Un día, paseando por la calle, decidí comprar un regalo. En eso vi en un aparador, que vendían el sol. Entré a preguntar. El precio me pareció atractivo. Y decidí comprarlo para que tenga siempre una luz que la guíe en el camino.
Cuando estaba a punto de pagarlo me di cuenta de que el sol es de todos y todos tenemos derecho a él. Sería injusto que una sola persona lo tuviera para sí, ya que todos necesitamos de una guía que nos oriente.
En otro escaparate vi en oferta: la luna. Dije que es un buen regalo, ya que es refugio de pasión de los enamorados y fuente de inspiración de los poetas. Imaginé regalársela para que siempre recuerde que una persona la quiere y siempre está presente. Pero desistí, pues pensé que si regalaba la luna, se acabarían en el mundo tantos poemas hermosos inspirados por ella, y daría por muerto el romanticismo.
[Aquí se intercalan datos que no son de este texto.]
-- ==== Sys2Proof/Laws/State.lean ====
section
/-! SUPPORT. What the plain updates of State change: one lemma for each field that an update leaves or sets. -/

namespace Sys2Proof.Machine
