theorem fmpRequest_untagged :
    (fmpRequest x seq cmd a data).take ((fmpRequest x seq cmd a data).length - 8) = fmpUntagged x seq cmd a data := by
  rw [length_fmpRequest, fmpRequest_eq]
  exact List.take_left' (length_fmpUntagged x seq cmd a data)

theorem fmpRequest_tag : (fmpRequest x seq cmd a data).drop ((fmpRequest x seq cmd a data).length - 8) =
    fmpTag x (fmpUntagged x seq cmd a data) := by
  rw [length_fmpRequest, fmpRequest_eq]
  exact List.drop_left' (length_fmpUntagged x seq cmd a data)

theorem fmpUntagged_data : (fmpUntagged x seq cmd a data).drop 12 = data := List.drop_left' (by simp)

end

/-- A datagram of an open session with its TAG goes to the session's requests. -/
theorem fmpDatagram_tagged (p : Peer) (x : Session) (seq : Word) (cmd : Byte) (a : BitVec 24) (data : List Byte) (s : State)
    (reach : s.fmpReach p.port.val = true) (room : s.fmpFull p.port.val = false) (found : s.session x.num = some x)
    (fmp : x.num ≠ 0) (num : x.num < 65536) (src : x.src = some p) (opened : x.st = .opened)
    (len : data.length + 20 = fmpLen cmd.toNat) :
    exec (.fmpDatagram p (fmpRequest x seq cmd a data)) s =
      .next ((s.fmpTaken p.port.val).fmpTagged x p cmd.toNat a.toNat seq.toNat data) := by
  have copy : (s.fmpTaken p.port.val).session x.num = some x := found
  have served : (s.fmpTaken p.port.val).fmpServe p (fmpRequest x seq cmd a data) =
      (s.fmpTaken p.port.val).fmpTagged x p cmd.toNat a.toNat seq.toNat data := by
    simp only [State.fmpServe, fmpRequest_session x seq cmd a data num, fmp, if_false, copy, src, if_true, opened, fmpRequest_tag,
      fmpRequest_untagged, fmpRequest_cmd, fmpRequest_address, fmpRequest_seq, fmpUntagged_data]
  simp only [exec_fmpDatagram, execFmpDatagram, reach, room, and_self, if_true, fmpRequest_cmd, length_fmpRequest, len, fmpRequest_version, served]

/-- A read of one register with the next SEQ on FMP is answered 0x80 with its value, under the session's TAG, and the answer is
kept (R592). -/
theorem fmpDatagram_read (p : Peer) (x : Session) (seq : Word) (a : BitVec 24) (s : State) (reach : s.fmpReach p.port.val = true)
    (room : s.fmpFull p.port.val = false) (found : s.session x.num = some x) (fmp : x.num ≠ 0) (num : x.num < 65536)
    (src : x.src = some p) (opened : x.st = .opened) (next : seq.toNat = (x.seq + 1) % 4294967296) (aligned : a.toNat % 4 = 0)
    (answers : s.absent a.toNat = false) (level : a.toNat < 0x10000 ∨ x.holds 1 = true) :
    ∃ t, exec (.fmpDatagram p (fmpRequest x seq 0 a [])) s = .next t ∧ t.lane = s.lane ∧
      ∃ b y w, t.pins.sent = .fmp p b :: s.pins.sent ∧ t.session x.num = some y ∧ y.seq = seq.toNat ∧ y.cached = b ∧
        b = fmpBody x.num seq.toNat 0x80 a.toNat [w] ++ fmpTag x (fmpBody x.num seq.toNat 0x80 a.toNat [w]) := by
  generalize hu : (s.fmpTaken p.port.val).updSession x.num
    (fun y => { y with lastAt := (s.fmpTaken p.port.val).pins.now, seq := seq.toNat }) = u
  have copy : u.session x.num = some { x with lastAt := s.pins.now, seq := seq.toNat } := by
    rw [← hu, State.session_updSession]
    · exact congrArg (Option.map _) found
    · exact fun _ h => h
  have pins : u.pins = s.pins := by rw [← hu]; rfl
  have lane : u.lane = s.lane := by rw [← hu]; rfl
  have answers' : u.absent a.toNat = false := by rw [← hu]; exact answers
  have request := u.request_read x a [] aligned level answers'
  obtain ⟨tae, rcd, only⟩ := u.readEffect_only a.toNat
  generalize hv : u.readEffect a.toNat = v at request only
  have kept : v.session x.num = some { x with lastAt := s.pins.now, seq := seq.toNat } := by rw [only]; exact copy
  have bytes (ws : List Word) : v.fmpBytes x.num seq.toNat 0x80 a.toNat ws =
      fmpBody x.num seq.toNat 0x80 a.toNat ws ++ fmpTag x (fmpBody x.num seq.toNat 0x80 a.toNat ws) := by
    simp only [State.fmpBytes, kept, fmp, opened, ne_eq, not_false_eq_true, and_self, if_true]
    rfl
  let b := v.fmpBytes x.num seq.toNat 0x80 a.toNat [u.readReg x a.toNat]
  refine ⟨(v.updSession x.num fun y => { y with cached := b }).send (.fmp p b), ?_, ?_, b,
    { x with lastAt := s.pins.now, seq := seq.toNat, cached := b }, u.readReg x a.toNat, ?_, ?_, rfl, rfl, bytes _⟩
  · rw [fmpDatagram_tagged p x seq 0 a [] s reach room found fmp num src opened rfl]
    simp only [State.fmpTagged, next, if_true]
    rw [← next, hu, show (0 : Byte).toNat = 0 from rfl, request]
  · rw [only]
    exact lane
  · rw [only]
    exact congrArg _ (congrArg Pins.sent pins)
  · show (v.updSession x.num _).session x.num = _
    rw [State.session_updSession, kept]
    · rfl
    · exact fun _ h => h
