-- ==== Sys2Proof/Machine/Ops.lean ====
section
/-!
DEFINITION. The named operations that every meaning is built of: reading and writing register fields, counting, raising
events, reaching a core, reading and writing memory by chip-physical address (CPA).
-/
namespace Sys2Proof.Machine

/-- What `f` makes of a value, if there is one, else `go`: a command's refusal and what it does where nothing refuses it. -/
@[inline] def ifSome {α β : Type} (o : Option α) (f : α → β) (go : β) : β :=
  match o with
  | some x => f x
  | none => go

/-! ## Updates of one field -/

def State.setDtime (s : State) (x : Nat) : State := { s with dtime := x }
def State.setRegs (s : State) (x : List (Nat × Word)) : State := { s with regs := x }
def State.setMem (s : State) (x : List Host.Cell) : State := { s with mem := x }
def State.setBook (s : State) (x : List (Nat × Entry)) : State := { s with book := x }
def State.setLearned (s : State) (x : List Learned) : State := { s with learned := x }
def State.setBenched (s : State) (x : List (Nat × Nat)) : State := { s with benched := x }
def State.setSync (s : State) (x : List (Nat × SyncObj)) : State := { s with sync := x }
def State.setWaitOrder (s : State) (x : Nat) : State := { s with waitOrder := x }
def State.setSignals (s : State) (x : List Signal) : State := { s with signals := x }
def State.setDispatch (s : State) (x : List SegRec) : State := { s with dispatch := x }
def State.setSegOrder (s : State) (x : Nat) : State := { s with segOrder := x }
def State.setStreams (s : State) (x : List (Nat × Stream)) : State := { s with streams := x }
def State.setRings (s : State) (x : List (Nat × EventRing)) : State := { s with rings := x }
def State.setHeads (s : State) (x : List (Nat × HeadWait)) : State := { s with heads := x }
def State.setHaltAt (s : State) (x : List (Nat × Nat)) : State := { s with haltAt := x }
def State.setHeldHeads (s : State) (x : List Nat) : State := { s with heldHeads := x }
def State.setQueues (s : State) (x : List (Nat × Nat)) : State := { s with queues := x }
def State.setAtc (s : State) (x : List (Nat × Nat)) : State := { s with atc := x }
def State.setLowPower (s : State) (x : List Nat) : State := { s with lowPower := x }
def State.setFlags (s : State) (x : List (Nat × Nat)) : State := { s with flags := x }
def State.setOut (s : State) (x : List Output) : State := { s with out := x }
def State.setEvents (s : State) (x : List Event) : State := { s with events := x }
def State.setBad (s : State) (x : List (Nat × Bool)) : State := { s with bad := x }
def State.setPoison (s : State) (x : List (Nat × Bool)) : State := { s with poison := x }
def State.setCache (s : State) (x : List (Nat × List CacheLine)) : State := { s with cache := x }
def State.setWatch (s : State) (x : List (Nat × (Nat × Nat))) : State := { s with watch := x }
def State.setFlash (s : State) (x : List (Nat × FlashObj)) : State := { s with flash := x }
def State.setFlashDown (s : State) (x : List Nat) : State := { s with flashDown := x }
def State.setPorts (s : State) (x : List (Nat × Port)) : State := { s with ports := x }
def State.setInbox (s : State) (x : List (Nat × Msg)) : State := { s with inbox := x }
def State.setFellows (s : State) (x : Fellows) : State := { s with fellows := x }
def State.setPfc (s : State) (x : List (Nat × Nat)) : State := { s with pfc := x }
def State.setReqs (s : State) (x : List Req) : State := { s with reqs := x }
def State.setSerial (s : State) (x : Nat) : State := { s with serial := x }
def State.setTag (s : State) (x : Nat) : State := { s with tag := x }
def State.setChans (s : State) (x : List (Nat × Chan)) : State := { s with chans := x }
def State.setFeeds (s : State) (x : List (Nat × Feed)) : State := { s with feeds := x }
def State.setFences (s : State) (x : List Fence) : State := { s with fences := x }
def State.setRecoveries (s : State) (x : List Recovery) : State := { s with recoveries := x }
def State.setGviews (s : State) (x : List (Nat × GView)) : State := { s with gviews := x }
def State.setReds (s : State) (x : List Red) : State := { s with reds := x }
def State.setRedSeq (s : State) (x : List (Nat × Nat)) : State := { s with redSeq := x }
def State.setRedRings (s : State) (x : List (Nat × RedRing)) : State := { s with redRings := x }
def State.setJobs (s : State) (x : List (Nat × Job)) : State := { s with jobs := x }
def State.setTraceBufs (s : State) (x : List (Nat × TraceBuf)) : State := { s with traceBufs := x }
def State.setTraceTurn (s : State) (x : List (Nat × Nat)) : State := { s with traceTurn := x }
def State.setDm (s : State) (x : DebugModule) : State := { s with dm := x }
def State.setPosted (s : State) (x : List Posted) : State := { s with posted := x }
def State.setReferee (s : State) (x : Referee) : State := { s with referee := x }
def State.setPower (s : State) (x : Power) : State := { s with power := x }
def State.setFreeCount (s : State) (x : Nat) : State := { s with freeCount := x }
def State.setLines (s : State) (x : List (Nat × HartLine)) : State := { s with lines := x }
def State.setHartCsr (s : State) (x : List (Nat × Nat)) : State := { s with hartCsr := x }
def State.setMsix (s : State) (x : List (Nat × MsixEntry)) : State := { s with msix := x }
def State.setMsixCtl (s : State) (x : List (Nat × Nat)) : State := { s with msixCtl := x }
def State.setAtsOn (s : State) (x : List Nat) : State := { s with atsOn := x }
def State.setHartFull (s : State) (x : List Nat) : State := { s with hartFull := x }

/-! ## Registers -/

/-- The register at BAR0 offset `a`, as held. -/
def State.reg (s : State) (a : Nat) : Word := Sparse.get (regReset a) s.regs a

/-- The state with the register at BAR0 offset `a` holding `v`. -/
def State.setReg (s : State) (a : Nat) (v : Word) : State :=
  { s with regs := Sparse.put (regReset a) a v s.regs }

/-- A field of a register. -/
def State.rd (s : State) (f : RF) : Nat := (s.reg f.reg).field f.lo f.w

/-- A one-bit field of a register. -/
def State.rdBit (s : State) (f : RF) : Bool := decide (s.rd f = 1)

/-- The state with one field of a register replaced. -/
def State.wr (s : State) (f : RF) (v : Nat) : State :=
  s.setReg f.reg ((s.reg f.reg).setField f.lo f.w v)

/-- 1 for true, 0 for false. -/
def flag (b : Bool) : Nat := if b then 1 else 0

/-! ## Events -/

/-- A payload of 16 bytes from its named fields (byte offset in the record, bytes, value); bytes that no field names
are 0 (R34). -/
def payload : List (Nat × Nat × Nat) → Nat
  | [] => 0
  | (off, n, v) :: t => (v % 256 ^ n) * 256 ^ (off - 16) + payload t

/-- The state after an event with the given severity. -/
def State.raiseAs (s : State) (code : Code) (sev unit part : Nat) (pay : Nat) : State :=
  { s with events := s.events ++ [⟨s.dtime, code.val, unit, part, sev, pay⟩] }

/-- The state after an event with its code's own severity. -/
def State.raise (s : State) (code : Code) (unit part : Nat) (pay : Nat) : State :=
  s.raiseAs code code.sev unit part pay

/-- The partition field of an event that no partition caused (Table 1-8). -/
def noPart : Nat := 0xFF

/-- Unit identifiers (R35, Table 1-9). -/
def unitId (die unit engine : Nat) : Nat := die * 4096 + unit * 64 + engine

def unitPcie : Nat := unitId 8 0 0
def unitReferee : Nat := unitId 8 1 0
def unitMailbox (ch : Nat) : Nat := unitId 8 2 ch
def unitGovernor : Nat := unitId 8 25 0
def unitDie (die sub : Nat) : Nat := unitId die 63 sub

/-- The unit identifier of the location of sensor `n` (Table 15-3, Table 1-9). -/
def sensorUnit (n : Nat) : Nat :=
  if n < 320 then unitDie (n / 40) (n % 40)
  else if n < 448 then
    let st := (n - 320) / 8
    unitId (st / 2) (48 + st % 2) 0
  else if n < 480 then unitDie (8 + (n - 448) / 16) (n % 16)
  else if n < 544 then unitDie (12 + (n - 480) / 16) (n % 16)
  else if n < 576 then unitId (12 + (n - 544) / 8) (n % 8) 0
  else if n < 592 then unitId (12 + (n - 576) / 4) (8 + n % 4) 0
  else if n < 624 then unitDie ((n - 592) / 4) (40 + n % 4)
  else unitDie 8 (n - 608)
Seguí caminando y vi en otro local las estrellas. Pensé en comprar una docena para hacerle un collar y rodear su cuello con ellas. Sin embargo, recordé que si tenía un tesoro así, las personas verían en su pecho el destello de las estrellas sin descubrir la brillantez de su corazón.
Entonces, ¿qué podría regalarle?
¿Cuál sería el regalo más hermoso del mundo? Finalmente vi en un carrito ambulante una rosa y opté por comprársela. Era una flor tan pequeña, pero llena de amistad. Amistad que Iluminará su corazón, que la inspirará siempre más que la luna y que destellará más intensamente que las estrellas.
El mejor regalo es una amistad que se entrega desinteresadamente.